In accordance with various embodiments of the present invention, the methods described herein are intended for operation as software programs running on a computer processor. Furthermore, software implementations can include, but are not limited to, distributed processing or component/object distributed processing, parallel processing or virtual machine processing and can also be constructed to implement the methods described herein. Further note, implementations can also include neural network implementations, and ad hoc or mesh network implementations between communication devices.
The present disclosure contemplates a machine readable medium containing instructions 224, or that which receives and executes instructions 224 from a propagated signal so that a device connected to a network environment 226 can send or receive voice, video or data, and to communicate over the network 226 using the instructions 224. The instructions 224 may further be transmitted or received over a network 226 via the network interface device 220.
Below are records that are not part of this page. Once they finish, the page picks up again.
-- ==== Sys2Proof/Config.lean ====
section
/-! DEFINITION. What an implementation of the block fixes (00_scope.md R7, R8) and the values the spec leaves free
(10_state.md R44, 00_scope.md R15). -/

namespace Sys2Proof

/-- The parameters of 00_scope.md R7 that a command or an access consults. A block carries its own beside its state
(`State.cfg`) and no step changes it, so that a claim is stated for every value a parameter may take, as R7 asks
(DESIGN CHOICE, log 4). -/
structure Config where
  /-- `ETYPE_TABLE`: entry `i` is the wire code of EtherType id `i`. -/
  etypeTable : List Code
  /-- `WBUF_BYTES`: capacity of the wire buffer. -/
  wbufBytes : Nat
  /-- `ARP_STRICT_TYPES`: whether ARPDEC also rejects hardware type /= 1 and protocol type /= 0x0800. -/
  arpStrictTypes : Bool
deriving DecidableEq, Repr

namespace Config

/-- `ETYPE_N`: the number of entries of the EtherType register file (00_scope.md R7). -/
abbrev etypeN (c : Config) : Nat := c.etypeTable.length

/-- `PBUF_BYTES = WBUF_BYTES - 14`, not free (00_scope.md R7). -/
abbrev pbufBytes (c : Config) : Nat := c.wbufBytes - 14

/-- The defaults of 00_scope.md R7. -/
def standard : Config := { etypeTable := [0x0800, 0x0806], wbufBytes := 1514, arpStrictTypes := false }

/-- The admissible parameters: the bounds of 00_scope.md R7 and the constraints (a) to (e) of R8 on the table. -/
abbrev wf (c : Config) : Prop :=
  2 ≤ c.etypeN ∧ c.etypeN ≤ 128 ∧ c.etypeTable.Nodup ∧
    c.etypeTable[0]? = some 0x0800 ∧ c.etypeTable[1]? = some 0x0806 ∧ (0x9999 : Code) ∉ c.etypeTable ∧
    42 ≤ c.wbufBytes ∧ c.wbufBytes ≤ 65536

/-- FREE VALUE (10_state.md R44, 93_implementation_defined.md U1): what byte `k` of a buffer holds after the
`resets`-th reset for as long as nothing has written it. No body: nothing in Lean can tell its value (log 6). -/
opaque unwrittenByte : (resets : Nat) → Buffer → (k : Nat) → Byte

/-- FREE VALUE: the parameter `MAC_TEXT_UPPER`, the case of the hexadecimal digits of the MAC text form, which the
spec leaves open with no default (00_scope.md R7, R15; log 13). -/
opaque macTextUpper : Bool

end Config

end Sys2Proof
end

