-- ==== Sys2Proof/Machine/Dispatch.lean ====
section
/-! DEFINITION. One arm per command (30_encoding.md R94). -/

namespace Sys2Proof.Machine

def exec (i : Instr) (s : State) : Host.Outcome State Fault Refusal :=
  match i with
  | .etres code => Sys2Proof.Machine.execEtres code s
  | .etwc id => Sys2Proof.Machine.execEtwc id s
  | .ethdec => Sys2Proof.Machine.execEthdec s
  | .ethenc => Sys2Proof.Machine.execEthenc s
  | .arpdec => Sys2Proof.Machine.execArpdec s
  | .arpenc => Sys2Proof.Machine.execArpenc s
  | .arpreq => Sys2Proof.Machine.execArpreq s

end Sys2Proof.Machine
end

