-- ==== Sys2Proof/Machine/Step.lean ====
section
/-! DEFINITION. The step, and how a command word is placed where the next step takes it from. -/

namespace Sys2Proof.Machine

/-- One step of the machine: one event at the block's boundary. -/
def step (s : State) : Host.Outcome State Fault Refusal := hostStep s

/-- The host's next event is the write of a command word to `CMD`: that is where this block, which has no program
counter, gets its next command (10_state.md R35, R40; log 1). A command is one 32-bit word (30_encoding.md R96);
bits at and above `nbits` are 0. -/
def State.withFetchWord (s : State) (nbits w : Nat) : State :=
  s.setPending (.write (regAddr .cmd) (BitVec.ofNat 32 (w % 2 ^ nbits)) :: s.port.pending)

end Sys2Proof.Machine
end

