-- ==== Sys2Proof/Certificates/Slice0/Obligations.lean ====
section
/-! DEFINITION. The statements for the provers. Each says which rule of spec/ it formalises; `ends o s err info w post`
says that the command completes with that `STATUS`, that every register (each buffer byte is one) outside `STATUS` and
`w` reads as before, and what else holds of the next state. -/

open Sys2Proof Sys2Proof.Machine

/-! ## Encoding -/

/-- 30_encoding.md R92 to R94: a word decodes to a command exactly when it is that command's word, for every
immediate; so each word has one meaning and no bit is dropped. -/
def Obligations.DecodeInvertsEncode : Prop :=
  ∀ (w : Word) (i : Instr), decode w = .ok i ↔ w = encode i

/-- 30_encoding.md R93, R94: a decoder written from the opcode table alone takes the same words, its row names the
command, and at most one row takes a word. -/
def Obligations.TableDecoderAgrees : Prop :=
  (∀ (w : Word) (name : String),
    (∃ i, decode w = .ok i ∧ i.mnemonic = name) ↔ ∃ r ∈ opcodeTable, r.mnemonic = name ∧ r.takes w = true) ∧
  (∀ (w : Word), ∀ r ∈ opcodeTable, ∀ r' ∈ opcodeTable, r.takes w = true → r'.takes w = true → r = r')

/-- 30_encoding.md R97: the word each command line is encoded as, written out, and the other two lines. -/
def Obligations.ScriptLinesEncodeAsListed : Prop :=
  (∀ code : Code, lineEvent (.cmd (.etres code)) = .write 0x00000 (BitVec.ofNat 32 (code.toNat * 65536 + 1))) ∧
    (∀ id : EtherTypeId, lineEvent (.cmd (.etwc id)) = .write 0x00000 (BitVec.ofNat 32 (id.toNat * 65536 + 2))) ∧
    lineEvent (.cmd .ethdec) = .write 0x00000 0x10 ∧ lineEvent (.cmd .ethenc) = .write 0x00000 0x11 ∧
    lineEvent (.cmd .arpdec) = .write 0x00000 0x20 ∧ lineEvent (.cmd .arpenc) = .write 0x00000 0x21 ∧
    lineEvent (.cmd .arpreq) = .write 0x00000 0x22 ∧
    (∀ r v, lineEvent (.wr r v) = .write (regAddr r) v) ∧ (∀ r, lineEvent (.rd r) = .read (regAddr r))

/-- 30_encoding.md R94 and R97: words written out from the spec's encodings decode to what they stand for. -/
def Obligations.SampleWordsDecode : Prop :=
  decode 0x08060001 = .ok (.etres 0x0806) ∧ decode 0x00010002 = .ok (.etwc 1) ∧ decode 0x00000010 = .ok .ethdec ∧
    decode 0x00000011 = .ok .ethenc ∧ decode 0x00000020 = .ok .arpdec ∧ decode 0x00000021 = .ok .arpenc ∧
    decode 0x00000022 = .ok .arpreq ∧ decode 0x00010010 = .error .immediateNotZero ∧
    decode 0x08060101 = .error .zeroFieldNotZero ∧ decode 0x00000000 = .error .opcodeUnassigned

/-- 60_exceptions.md R162, 30_encoding.md R95: a word with `ZERO /= 0`, an unassigned `OP`, or a format N opcode with
`IMM16 /= 0`, written to `CMD`, ends with `ERR = 5`, `INFO = 0` and no other effect. -/
def Obligations.IllegalWordsWriteStatusOnly : Prop :=
  ∀ (w : Word) (s : State) (es : List HostEvent),
    s.port.pending = .write 0x00000 w :: es →
    ((w >>> 8) &&& 0xFF ≠ 0 ∨ w &&& 0xFF ∉ [0x01, 0x02, 0x10, 0x11, 0x20, 0x21, 0x22] ∨
      (w &&& 0xFF ∈ [0x10, 0x11, 0x20, 0x21, 0x22] ∧ w >>> 16 ≠ 0)) →
    fails (step s) (s.setPending es) 5 0

/-- 10_state.md R35: a word written to `CMD` that decodes to a command makes the step that command, at the state whose
host has gone on to its next event; and so does a word placed by the model's own `withFetchWord` (log 18). -/
def Obligations.StepRunsTheDecodedCommand : Prop :=
  ∀ (w : Word) (i : Instr), decode w = .ok i →
    (∀ (s : State) (es : List HostEvent), s.port.pending = .write 0x00000 w :: es →
      step s = exec i (s.setPending es)) ∧
    (∀ s : State, step (s.withFetchWord 32 w.toNat) = exec i s)

/-- 20_memory.md R66, R70, 70_reset_and_hazards.md R188: a step takes exactly the host's next event (its own decision
may also leave out later ones), and with none the block idles. How the host is held is the model's (log 1, 2, 3, 14). -/
def Obligations.OneEventPerStep : Prop :=
  (∀ s : State, s.port.pending = [] → step s = .next s) ∧
    (∀ (s t : State) (e : HostEvent) (es : List HostEvent), s.port.pending = e :: es → step s = .next t →
      (∀ m v n, e ≠ .skipUnless m v n) → t.port.pending = es) ∧
    (∀ (s : State) (m v a : Word) (n : Nat) (es : List HostEvent) (as : List Word),
      s.port.pending = .skipUnless m v n :: es → s.port.answers = a :: as →
      step s = .next (s.setPending (if a &&& m = v then es else es.drop n)))

/-! ## Registry -/

/-- 40_etype_registry.md R110, R111: over distinct entries, `Resolve` finds exactly the id whose entry has the code, and
answers none exactly when no entry has it; `WireCodeOf` gives the entry, for exactly the valid ids. -/
def Obligations.ResolveAndWireCodeOf : Prop :=
  ∀ (et : List Code), et.Nodup → et.length ≤ 65536 →
    (∀ id code, resolve et code = some id ↔ et[id.toNat]? = some code) ∧
    (∀ code, resolve et code = none ↔ code ∉ et) ∧
    (∀ id code, wireCodeOf et id = some code ↔ et[id.toNat]? = some code) ∧
    (∀ id, id.toNat < et.length ↔ ∃ code, wireCodeOf et id = some code)

/-- 40_etype_registry.md R112: ETRES, both branches. -/
def Obligations.EtresResolvesOrAnswersNone : Prop :=
  ∀ (s : State) (code : Code), s.et.Nodup → s.et.length ≤ 65536 →
    (encode (.etres code)).toNat = code.toNat * 65536 + 0x01 ∧
    (∀ id : EtherTypeId, s.et[id.toNat]? = some code →
      ends (exec (.etres code) s) s 0 0 (· == .result)
        (fun t => t.result.toNat = 65536 + id.toNat ∧ t.valid = true ∧ t.value = id)) ∧
    (code ∉ s.et →
      ends (exec (.etres code) s) s 0 0 (· == .result) (fun t => t.result = 0 ∧ t.valid = false ∧ t.value = 0))

/-- 40_etype_registry.md R113: ETWC, both branches. -/
def Obligations.EtwcGivesTheCodeOrBadOperand : Prop :=
  ∀ (s : State) (id : EtherTypeId),
    (encode (.etwc id)).toNat = id.toNat * 65536 + 0x02 ∧
    (∀ code : Code, s.et[id.toNat]? = some code →
      ends (exec (.etwc id) s) s 0 0 (· == .result)
        (fun t => t.result.toNat = 65536 + code.toNat ∧ t.valid = true ∧ t.value = code)) ∧
    (s.et.length ≤ id.toNat → fails (exec (.etwc id) s) s 4 0)

/-- 40_etype_registry.md R114, 95_test_vectors.md V9: for every registered id, ETWC followed by ETRES of the code it
gave returns the id, in every state whose register file has distinct entries. -/
def Obligations.EtwcThenEtresReturnsTheId : Prop :=
  ∀ (s : State) (id : EtherTypeId), s.et.Nodup → s.et.length ≤ 65536 → id.toNat < s.et.length →
    ∃ t u, exec (.etwc id) s = .next t ∧ exec (.etres t.value) t = .next u ∧
      u.valid = true ∧ u.value = id ∧ u.err = 0

/-! ## Ethernet frames -/

/-- 41_ethernet_frame.md R122: ETHDEC, every branch. The type field is `WBUF[12] * 256 + WBUF[13]`. -/
def Obligations.EthdecDecodesOrFailsByKind : Prop :=
  ∀ (s : State) (code : Code), s.et.Nodup → s.et.length ≤ 65536 →
    code.toNat = (s.bufByte .wire 12).toNat * 256 + (s.bufByte .wire 13).toNat →
    encode .ethdec = 0x00000010 ∧
    (s.cfg.wbufBytes < s.wlen.toNat → fails (exec .ethdec s) s 4 0) ∧
    (s.wlen.toNat ≤ s.cfg.wbufBytes → s.wlen.toNat < 14 → fails (exec .ethdec s) s 1 0) ∧
    (s.wlen.toNat ≤ s.cfg.wbufBytes → 14 ≤ s.wlen.toNat → code ∉ s.et → fails (exec .ethdec s) s 2 code) ∧
    (s.wlen.toNat ≤ s.cfg.wbufBytes → 14 ≤ s.wlen.toNat →
      ∀ id : EtherTypeId, s.et[id.toNat]? = some code →
        ends (exec .ethdec s) s 0 0 (writesReg .ethdec s) (fun t =>
          (∀ j : Fin 6, macByte t.fDst j = s.bufByte .wire j) ∧
          (∀ j : Fin 6, macByte t.fSrc j = s.bufByte .wire (6 + j)) ∧
          t.fType = id ∧ t.plen.toNat = s.wlen.toNat - 14 ∧
          (∀ k, k < s.wlen.toNat - 14 → t.bufByte .payload k = s.bufByte .wire (14 + k))))

/-- 41_ethernet_frame.md R123: ETHENC, both branches. -/
def Obligations.EthencEncodesOrBadOperand : Prop :=
  ∀ (s : State),
    encode .ethenc = 0x00000011 ∧
    (s.cfg.pbufBytes < s.plen.toNat ∨ s.et.length ≤ s.fType.toNat → fails (exec .ethenc s) s 4 0) ∧
    (s.plen.toNat ≤ s.cfg.pbufBytes → s.cfg.wbufBytes ≤ 65536 →
      ∀ code : Code, s.et[s.fType.toNat]? = some code →
        ends (exec .ethenc s) s 0 0 (writesReg .ethenc s) (fun t =>
          (∀ j : Fin 6, t.bufByte .wire j = macByte s.fDst j) ∧
          (∀ j : Fin 6, t.bufByte .wire (6 + j) = macByte s.fSrc j) ∧
          (t.bufByte .wire 12).toNat = code.toNat / 256 ∧ (t.bufByte .wire 13).toNat = code.toNat % 256 ∧
          (∀ k, k < s.plen.toNat → t.bufByte .wire (14 + k) = s.bufByte .payload k) ∧
          t.wlen.toNat = 14 + s.plen.toNat))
While the machine-readable medium 222 is shown in an example embodiment to be a single medium, the term “machine-readable medium” should be taken to include a single medium or multiple media (e.g., a centralized or distributed database, and/or associated caches and servers) that store the one or more sets of instructions. The term “machine-readable medium” shall also be taken to include any medium that is capable of storing, encoding or carrying a set of instructions for execution by the machine and that cause the machine to perform any one or more of the methodologies of the present disclosure. The terms “program,” “software application,” and the like as used herein, are defined as a sequence of instructions designed for execution on a computer system. A program, computer program, or software application may include a subroutine, a function, a procedure, an object method, an object implementation, an executable application, an applet, a servlet, a midlet, a source code, an object code, a shared library/dynamic load library and/or other sequence of instructions designed for execution on a computer system.
In light of the foregoing description, it should be recognized that embodiments in accordance with the present invention can be realized in hardware, software, or a combination of hardware and software. A network or system according to the present invention can be realized in a centralized fashion in one computer system or processor, or in a distributed fashion where different elements are spread across several interconnected computer systems or processors (such as a microprocessor and a DSP). Any kind of computer system, or other apparatus adapted for carrying out the functions described herein, is suited. A typical combination of hardware and software could be a general purpose computer system with a computer program that, when being loaded and executed, controls the computer system such that it carries out the functions described herein.
In light of the foregoing description, it should also be recognized that embodiments in accordance with the present invention can be realized in numerous configurations contemplated to be within the scope and spirit of the claims. Additionally, the description above is intended by way of example only and is not intended to limit the present invention in any way, except as set forth in the following claims.